Roasting Ears of Corn Festival

August 01, 2025

The Museum of Indian Culture invites you to Pennsylvania’s oldest Native American Indian festival on the grounds of the museum, the Roasting Ears of Corn Festival (August 16-17, 2025).

Location
2825 Fish Hatchery Rd Allentown Pennsylvania

Bring your lawn chairs and blankets and join Museum of Indian Culture for a weekend of live Native American drumming, singing and dancing. This year’s entertainment includes host drum “Youngblood Singers” from Shinnecock Indian Nation, NY, and guest drum “Black Bull Moose Singers” from the  Anishnawbek Nation, Canada, and Aztec Dancing by the Salinas Family from Mexico City., 

Premiering this year is Canadian country and blues powerhouse Crystal Shawanda performing both days at 11 a.m. and again at 4 p.m.. Crystal is from Wiikwemkoong First Nation on Manitoulin Island in Ontario.  She became the first full blood Indigenous woman to appear in the Top 20 on the American Billboard Country Music chart, selling over 300k records, and to sing at the Grand Ole Opry, as well as the first to win the CCMA for Female artist of the year in 2009.  She is also the first to win a Juno award for "Blues album of the year" in 2020, and the first to appear in the Top 10 of the American Billboard Blues chart in 2022.

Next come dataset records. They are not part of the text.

/-- STEP_COMPLETE (R72): the first finished step of OPB `Inp.idx`. -/
def execStepComplete (s : State) : Res :=
  let n := s.inp.idx
  match s.opb n with
  | none => .fault .notEnabled
  | some o => match o.finish, o.page with
    | i :: rest, none =>
      let va := o.progress.toNat + i / 8
      .next (s.opbWrite n o va 1 (fun v => Nat.lor v (2 ^ (i % 8))) (fun s =>
        let t := (o.starts.find? (fun e => e.1 == i)).elim 0 (·.2)
        (s.modOpb n (fun o => { o with
          finish := rest, done := o.done + 1, running := o.running.filter (· != i), starts := o.starts.filter (fun e => e.1 != i) })).modHub
          (fun h => { h with durs := ((h.podTime.toNat - t) :: h.durs).take 1024 })))
    | _, _ => .fault .notEnabled

/-- CIDX moves over completed entries (R34); `fuel` bounds the ring. -/
def State.cidxGo (s : State) (q : Nat) : Nat → State × Bool
  | 0 => (s, false)
  | fuel + 1 =>
    let (_, _, c) := s.qIdx q
    if (s.uq q).doneIx.contains c.toNat then
      let s := (s.modUq q (fun u => { u with doneIx := u.doneIx.filter (· != c.toNat) })).setCidx q (c + 1)
      ((s.cidxGo q fuel).1, true)
    else (s, false)

/-- The OPB leaves: its queue forgets it, a drain of the queue may end, and so may RUN (R21, R30). -/
def State.opbGone (s : State) (n q : Nat) : State :=
  let s := s.modUq q (fun u => { u with opbs := u.opbs.filter (· != n) })
  (s.modHub (fun h => { h with
    opbs := mdel h.opbs n, tours := h.tours.filter (fun e => e.2.opb != n),
    groups := h.groups.filter (fun e => !(e.2.kind == 4 && e.2.opbNo == n)),
    qbusy := h.qbusy && !(h.qid == q && (mget {} h.queues q).opbs.isEmpty) })).hifIdle

/-- OPB_COMPLETE (R34, R69, R73): of OPB `Inp.idx`. A queue sends one interrupt in a hub cycle. -/
def execOpbComplete (s : State) : Res :=
  let n := s.inp.idx
  match s.opb n with
  | none => .fault .notEnabled
  | some o =>
    if !o.running.isEmpty ∨ !o.finish.isEmpty ∨ o.page.isSome ∨ (o.failed = 0 ∧ o.done < o.n) then .fault .notEnabled
    else if o.failed ≠ 0 then .next ((s.opbGone n o.q).qStop o.q 3 o.failed (reqCode 4 0) o.addr o.world.toNat 0)
    else
      let fin (s : State) : State :=
        let s := s.modUq o.q (fun u => { u with doneIx := u.doneIx ++ [o.index.toNat] })
        let (s, moved) := s.cidxGo o.q 65536
        let s := if moved ∧ (s.uq o.q).d.irq ∧ !s.hub.irqd.contains o.q then
            (s.send (.irq 0 (s.uq o.q).d.vec)).modHub (fun h => { h with irqd := h.irqd ++ [o.q] }) else s
        s.opbGone n o.q
      if o.cdone = 0 ∨ o.cinc = 0 then .next (fin s)
      else .next (s.opbWrite n o o.cdone.toNat 8 (· + o.cinc.toNat) fin)

/-- OPBs whose addresses stand in a queue's ring and have not been fetched, as far as they are valid. -/
def State.ringOpbs (s : State) (q : Nat) : List Opb :=
  let u := s.uq q
  let (w, r, _) := s.qIdx q
  ((List.range (Nat.min 65536 (w - r).toNat)).filterMap (fun j =>
    (s.hubRd u.d.world.toNat (u.d.base.toNat + 8 * ((r.toNat + j) % 2 ^ u.d.log)) 8).map (fun b => BitVec.ofNat 64 (leNat b)))).filterMap
      (fun a => match s.opbCheck q 0 a u.d.world u.d.prio with | .ok o => some o | .error _ => none)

The festival includes activities for people of all ages, including: a children’s hand-on activity area where they can learn to make Native American style crafts such as “wampum" bracelets, gourd rattles, and drums, and help  paint our Roasting Ears of Corn Festival mural.  Other activities include face painting, pony rides, life skills demonstrations including Atlatl and Tomahawk throwing, flint knapping, primitive fire making, flute making, and Native Cooking demonstrations; and artifact displays by the Indian Artifact Collectors Association of the Northeast; and Cree demonstrator Katrina Fisher will present her award-winning Plains teepee program.

Vendors will offer hand-crafted items such as handmade Navajo and Zuni silver jewelry, Iroquois wampum jewelry and bead work, pottery, leather goods such as moccasins and handbags, hand drums, soap stone carvings, dreamcatchers and other crafts. 

Must-Try Native American Dishes

  • Buffalo Burgers
  • Indian Tacos
  • Frybread 
  • Corn Soup
  • And the famous, fire roasted corn

Hours & Admission

  • Gates open 10 a.m. until 6 p.m. rain or shine; Grand entrance is at noon.
  • Admission: $10 adults, $7 children 12-17 and seniors over 62, free for children 11 and under.

The Museum of Indian Culture is a non-profit, member supported organization dedicated to presenting, preserving, and perpetuating the history and cultural heritage of the Northeast Woodland Indians and other American Indian Tribes.